:: What is needed ::
Set down the entries below once more, precisely as they stand.

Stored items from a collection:
• • • • • • •

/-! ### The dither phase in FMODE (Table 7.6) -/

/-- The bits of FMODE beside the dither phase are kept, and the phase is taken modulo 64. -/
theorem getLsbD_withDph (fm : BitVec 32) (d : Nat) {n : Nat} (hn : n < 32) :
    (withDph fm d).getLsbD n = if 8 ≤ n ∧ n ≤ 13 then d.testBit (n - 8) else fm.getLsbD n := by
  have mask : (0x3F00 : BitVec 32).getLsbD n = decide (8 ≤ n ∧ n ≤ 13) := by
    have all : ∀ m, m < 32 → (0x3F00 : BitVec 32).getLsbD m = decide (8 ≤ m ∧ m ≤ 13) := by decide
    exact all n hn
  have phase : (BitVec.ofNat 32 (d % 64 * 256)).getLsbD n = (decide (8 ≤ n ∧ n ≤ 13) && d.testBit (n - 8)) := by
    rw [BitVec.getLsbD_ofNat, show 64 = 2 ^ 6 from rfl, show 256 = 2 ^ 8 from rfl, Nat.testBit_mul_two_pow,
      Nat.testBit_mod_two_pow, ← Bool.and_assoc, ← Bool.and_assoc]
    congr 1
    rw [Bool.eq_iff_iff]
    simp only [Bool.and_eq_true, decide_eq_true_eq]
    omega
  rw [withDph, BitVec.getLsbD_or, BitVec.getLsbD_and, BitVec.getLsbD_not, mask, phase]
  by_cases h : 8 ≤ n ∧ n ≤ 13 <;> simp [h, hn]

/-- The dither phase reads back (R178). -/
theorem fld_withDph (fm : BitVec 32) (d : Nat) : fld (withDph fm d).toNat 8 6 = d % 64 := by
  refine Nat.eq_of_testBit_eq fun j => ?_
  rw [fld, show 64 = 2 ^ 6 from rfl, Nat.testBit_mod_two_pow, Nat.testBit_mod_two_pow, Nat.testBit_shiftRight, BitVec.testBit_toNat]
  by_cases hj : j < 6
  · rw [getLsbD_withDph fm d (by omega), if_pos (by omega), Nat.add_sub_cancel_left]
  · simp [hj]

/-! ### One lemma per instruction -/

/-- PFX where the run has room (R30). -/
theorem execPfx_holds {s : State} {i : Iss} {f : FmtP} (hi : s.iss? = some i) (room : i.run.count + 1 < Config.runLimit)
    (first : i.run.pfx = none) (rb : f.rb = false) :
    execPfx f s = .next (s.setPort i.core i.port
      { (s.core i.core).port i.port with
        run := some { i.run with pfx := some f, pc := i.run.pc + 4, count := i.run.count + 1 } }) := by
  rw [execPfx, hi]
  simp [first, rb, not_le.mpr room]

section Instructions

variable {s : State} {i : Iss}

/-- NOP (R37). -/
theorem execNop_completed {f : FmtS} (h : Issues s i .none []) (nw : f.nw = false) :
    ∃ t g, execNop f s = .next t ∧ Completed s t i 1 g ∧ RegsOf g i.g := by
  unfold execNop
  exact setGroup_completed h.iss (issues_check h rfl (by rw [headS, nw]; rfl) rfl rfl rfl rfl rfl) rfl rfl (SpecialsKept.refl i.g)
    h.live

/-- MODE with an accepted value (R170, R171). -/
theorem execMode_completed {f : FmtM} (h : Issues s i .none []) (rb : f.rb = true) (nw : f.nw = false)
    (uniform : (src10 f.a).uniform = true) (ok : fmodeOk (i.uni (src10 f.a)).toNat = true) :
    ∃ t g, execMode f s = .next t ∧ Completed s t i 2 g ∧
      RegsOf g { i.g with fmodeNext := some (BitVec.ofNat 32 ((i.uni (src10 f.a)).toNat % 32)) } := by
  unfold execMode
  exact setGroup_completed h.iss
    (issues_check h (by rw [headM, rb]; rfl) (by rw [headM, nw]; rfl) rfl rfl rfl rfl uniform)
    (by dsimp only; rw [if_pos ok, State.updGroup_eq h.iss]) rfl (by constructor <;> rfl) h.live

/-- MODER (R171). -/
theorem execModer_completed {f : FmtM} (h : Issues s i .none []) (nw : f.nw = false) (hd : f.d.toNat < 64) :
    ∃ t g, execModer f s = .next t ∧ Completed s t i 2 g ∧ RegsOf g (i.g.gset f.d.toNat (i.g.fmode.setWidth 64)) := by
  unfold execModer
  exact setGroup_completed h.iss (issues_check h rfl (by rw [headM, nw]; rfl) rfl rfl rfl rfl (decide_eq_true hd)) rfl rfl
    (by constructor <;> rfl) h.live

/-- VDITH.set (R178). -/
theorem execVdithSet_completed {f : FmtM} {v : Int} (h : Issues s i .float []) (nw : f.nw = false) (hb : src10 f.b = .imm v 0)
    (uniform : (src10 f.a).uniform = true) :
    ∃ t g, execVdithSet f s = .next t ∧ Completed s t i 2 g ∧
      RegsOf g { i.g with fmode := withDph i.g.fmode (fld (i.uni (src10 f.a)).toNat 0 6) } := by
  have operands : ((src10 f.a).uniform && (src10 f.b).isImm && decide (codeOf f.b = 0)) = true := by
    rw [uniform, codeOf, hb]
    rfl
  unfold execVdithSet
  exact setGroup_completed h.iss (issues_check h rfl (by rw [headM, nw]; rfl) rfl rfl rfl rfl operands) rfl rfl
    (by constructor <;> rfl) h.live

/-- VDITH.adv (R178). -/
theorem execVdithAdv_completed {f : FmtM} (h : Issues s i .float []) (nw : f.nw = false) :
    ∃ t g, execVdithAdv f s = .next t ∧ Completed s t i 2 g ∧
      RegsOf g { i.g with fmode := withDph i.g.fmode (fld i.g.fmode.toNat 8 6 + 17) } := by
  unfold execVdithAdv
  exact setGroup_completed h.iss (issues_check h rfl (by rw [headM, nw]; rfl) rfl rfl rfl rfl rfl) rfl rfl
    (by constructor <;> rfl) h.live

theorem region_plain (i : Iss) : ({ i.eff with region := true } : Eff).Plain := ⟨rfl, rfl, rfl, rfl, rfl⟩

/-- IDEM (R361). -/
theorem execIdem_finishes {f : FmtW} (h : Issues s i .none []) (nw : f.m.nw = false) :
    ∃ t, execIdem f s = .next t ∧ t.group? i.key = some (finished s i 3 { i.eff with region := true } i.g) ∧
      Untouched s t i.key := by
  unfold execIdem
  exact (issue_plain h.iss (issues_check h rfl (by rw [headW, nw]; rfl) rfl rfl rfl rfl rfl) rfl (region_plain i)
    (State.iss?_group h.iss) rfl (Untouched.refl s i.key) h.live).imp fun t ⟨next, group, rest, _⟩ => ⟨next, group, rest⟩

• • • • • • •

:: Result for this exercise ::
/-! ### The dither phase in FMODE (Table 7.6) -/

/-- The bits of FMODE beside the dither phase are kept, and the phase is taken modulo 64. -/
theorem getLsbD_withDph (fm : BitVec 32) (d : Nat) {n : Nat} (hn : n < 32) :
    (withDph fm d).getLsbD n = if 8 ≤ n ∧ n ≤ 13 then d.testBit (n - 8) else fm.getLsbD n := by
  have mask : (0x3F00 : BitVec 32).getLsbD n = decide (8 ≤ n ∧ n ≤ 13) := by
    have all : ∀ m, m < 32 → (0x3F00 : BitVec 32).getLsbD m = decide (8 ≤ m ∧ m ≤ 13) := by decide
    exact all n hn
  have phase : (BitVec.ofNat 32 (d % 64 * 256)).getLsbD n = (decide (8 ≤ n ∧ n ≤ 13) && d.testBit (n - 8)) := by
    rw [BitVec.getLsbD_ofNat, show 64 = 2 ^ 6 from rfl, show 256 = 2 ^ 8 from rfl, Nat.testBit_mul_two_pow,
      Nat.testBit_mod_two_pow, ← Bool.and_assoc, ← Bool.and_assoc]
    congr 1
    rw [Bool.eq_iff_iff]
    simp only [Bool.and_eq_true, decide_eq_true_eq]
    omega
  rw [withDph, BitVec.getLsbD_or, BitVec.getLsbD_and, BitVec.getLsbD_not, mask, phase]
  by_cases h : 8 ≤ n ∧ n ≤ 13 <;> simp [h, hn]

/-- The dither phase reads back (R178). -/
theorem fld_withDph (fm : BitVec 32) (d : Nat) : fld (withDph fm d).toNat 8 6 = d % 64 := by
  refine Nat.eq_of_testBit_eq fun j => ?_
  rw [fld, show 64 = 2 ^ 6 from rfl, Nat.testBit_mod_two_pow, Nat.testBit_mod_two_pow, Nat.testBit_shiftRight, BitVec.testBit_toNat]
  by_cases hj : j < 6
  · rw [getLsbD_withDph fm d (by omega), if_pos (by omega), Nat.add_sub_cancel_left]
  · simp [hj]

/-! ### One lemma per instruction -/

/-- PFX where the run has room (R30). -/
theorem execPfx_holds {s : State} {i : Iss} {f : FmtP} (hi : s.iss? = some i) (room : i.run.count + 1 < Config.runLimit)
    (first : i.run.pfx = none) (rb : f.rb = false) :
    execPfx f s = .next (s.setPort i.core i.port
      { (s.core i.core).port i.port with
        run := some { i.run with pfx := some f, pc := i.run.pc + 4, count := i.run.count + 1 } }) := by
  rw [execPfx, hi]
  simp [first, rb, not_le.mpr room]

section Instructions

variable {s : State} {i : Iss}

/-- NOP (R37). -/
theorem execNop_completed {f : FmtS} (h : Issues s i .none []) (nw : f.nw = false) :
    ∃ t g, execNop f s = .next t ∧ Completed s t i 1 g ∧ RegsOf g i.g := by
  unfold execNop
  exact setGroup_completed h.iss (issues_check h rfl (by rw [headS, nw]; rfl) rfl rfl rfl rfl rfl) rfl rfl (SpecialsKept.refl i.g)
    h.live

/-- MODE with an accepted value (R170, R171). -/
theorem execMode_completed {f : FmtM} (h : Issues s i .none []) (rb : f.rb = true) (nw : f.nw = false)
    (uniform : (src10 f.a).uniform = true) (ok : fmodeOk (i.uni (src10 f.a)).toNat = true) :
    ∃ t g, execMode f s = .next t ∧ Completed s t i 2 g ∧
      RegsOf g { i.g with fmodeNext := some (BitVec.ofNat 32 ((i.uni (src10 f.a)).toNat % 32)) } := by
  unfold execMode
  exact setGroup_completed h.iss
    (issues_check h (by rw [headM, rb]; rfl) (by rw [headM, nw]; rfl) rfl rfl rfl rfl uniform)
    (by dsimp only; rw [if_pos ok, State.updGroup_eq h.iss]) rfl (by constructor <;> rfl) h.live

/-- MODER (R171). -/
theorem execModer_completed {f : FmtM} (h : Issues s i .none []) (nw : f.nw = false) (hd : f.d.toNat < 64) :
    ∃ t g, execModer f s = .next t ∧ Completed s t i 2 g ∧ RegsOf g (i.g.gset f.d.toNat (i.g.fmode.setWidth 64)) := by
  unfold execModer
  exact setGroup_completed h.iss (issues_check h rfl (by rw [headM, nw]; rfl) rfl rfl rfl rfl (decide_eq_true hd)) rfl rfl
    (by constructor <;> rfl) h.live

/-- VDITH.set (R178). -/
theorem execVdithSet_completed {f : FmtM} {v : Int} (h : Issues s i .float []) (nw : f.nw = false) (hb : src10 f.b = .imm v 0)
    (uniform : (src10 f.a).uniform = true) :
    ∃ t g, execVdithSet f s = .next t ∧ Completed s t i 2 g ∧
      RegsOf g { i.g with fmode := withDph i.g.fmode (fld (i.uni (src10 f.a)).toNat 0 6) } := by
  have operands : ((src10 f.a).uniform && (src10 f.b).isImm && decide (codeOf f.b = 0)) = true := by
    rw [uniform, codeOf, hb]
    rfl
  unfold execVdithSet
  exact setGroup_completed h.iss (issues_check h rfl (by rw [headM, nw]; rfl) rfl rfl rfl rfl operands) rfl rfl
    (by constructor <;> rfl) h.live

/-- VDITH.adv (R178). -/
theorem execVdithAdv_completed {f : FmtM} (h : Issues s i .float []) (nw : f.nw = false) :
    ∃ t g, execVdithAdv f s = .next t ∧ Completed s t i 2 g ∧
      RegsOf g { i.g with fmode := withDph i.g.fmode (fld i.g.fmode.toNat 8 6 + 17) } := by
  unfold execVdithAdv
  exact setGroup_completed h.iss (issues_check h rfl (by rw [headM, nw]; rfl) rfl rfl rfl rfl rfl) rfl rfl
    (by constructor <;> rfl) h.live

theorem region_plain (i : Iss) : ({ i.eff with region := true } : Eff).Plain := ⟨rfl, rfl, rfl, rfl, rfl⟩

/-- IDEM (R361). -/
theorem execIdem_finishes {f : FmtW} (h : Issues s i .none []) (nw : f.m.nw = false) :
    ∃ t, execIdem f s = .next t ∧ t.group? i.key = some (finished s i 3 { i.eff with region := true } i.g) ∧
      Untouched s t i.key := by
  unfold execIdem
  exact (issue_plain h.iss (issues_check h rfl (by rw [headW, nw]; rfl) rfl rfl rfl rfl rfl) rfl (region_plain i)
    (State.iss?_group h.iss) rfl (Untouched.refl s i.key) h.live).imp fun t ⟨next, group, rest, _⟩ => ⟨next, group, rest⟩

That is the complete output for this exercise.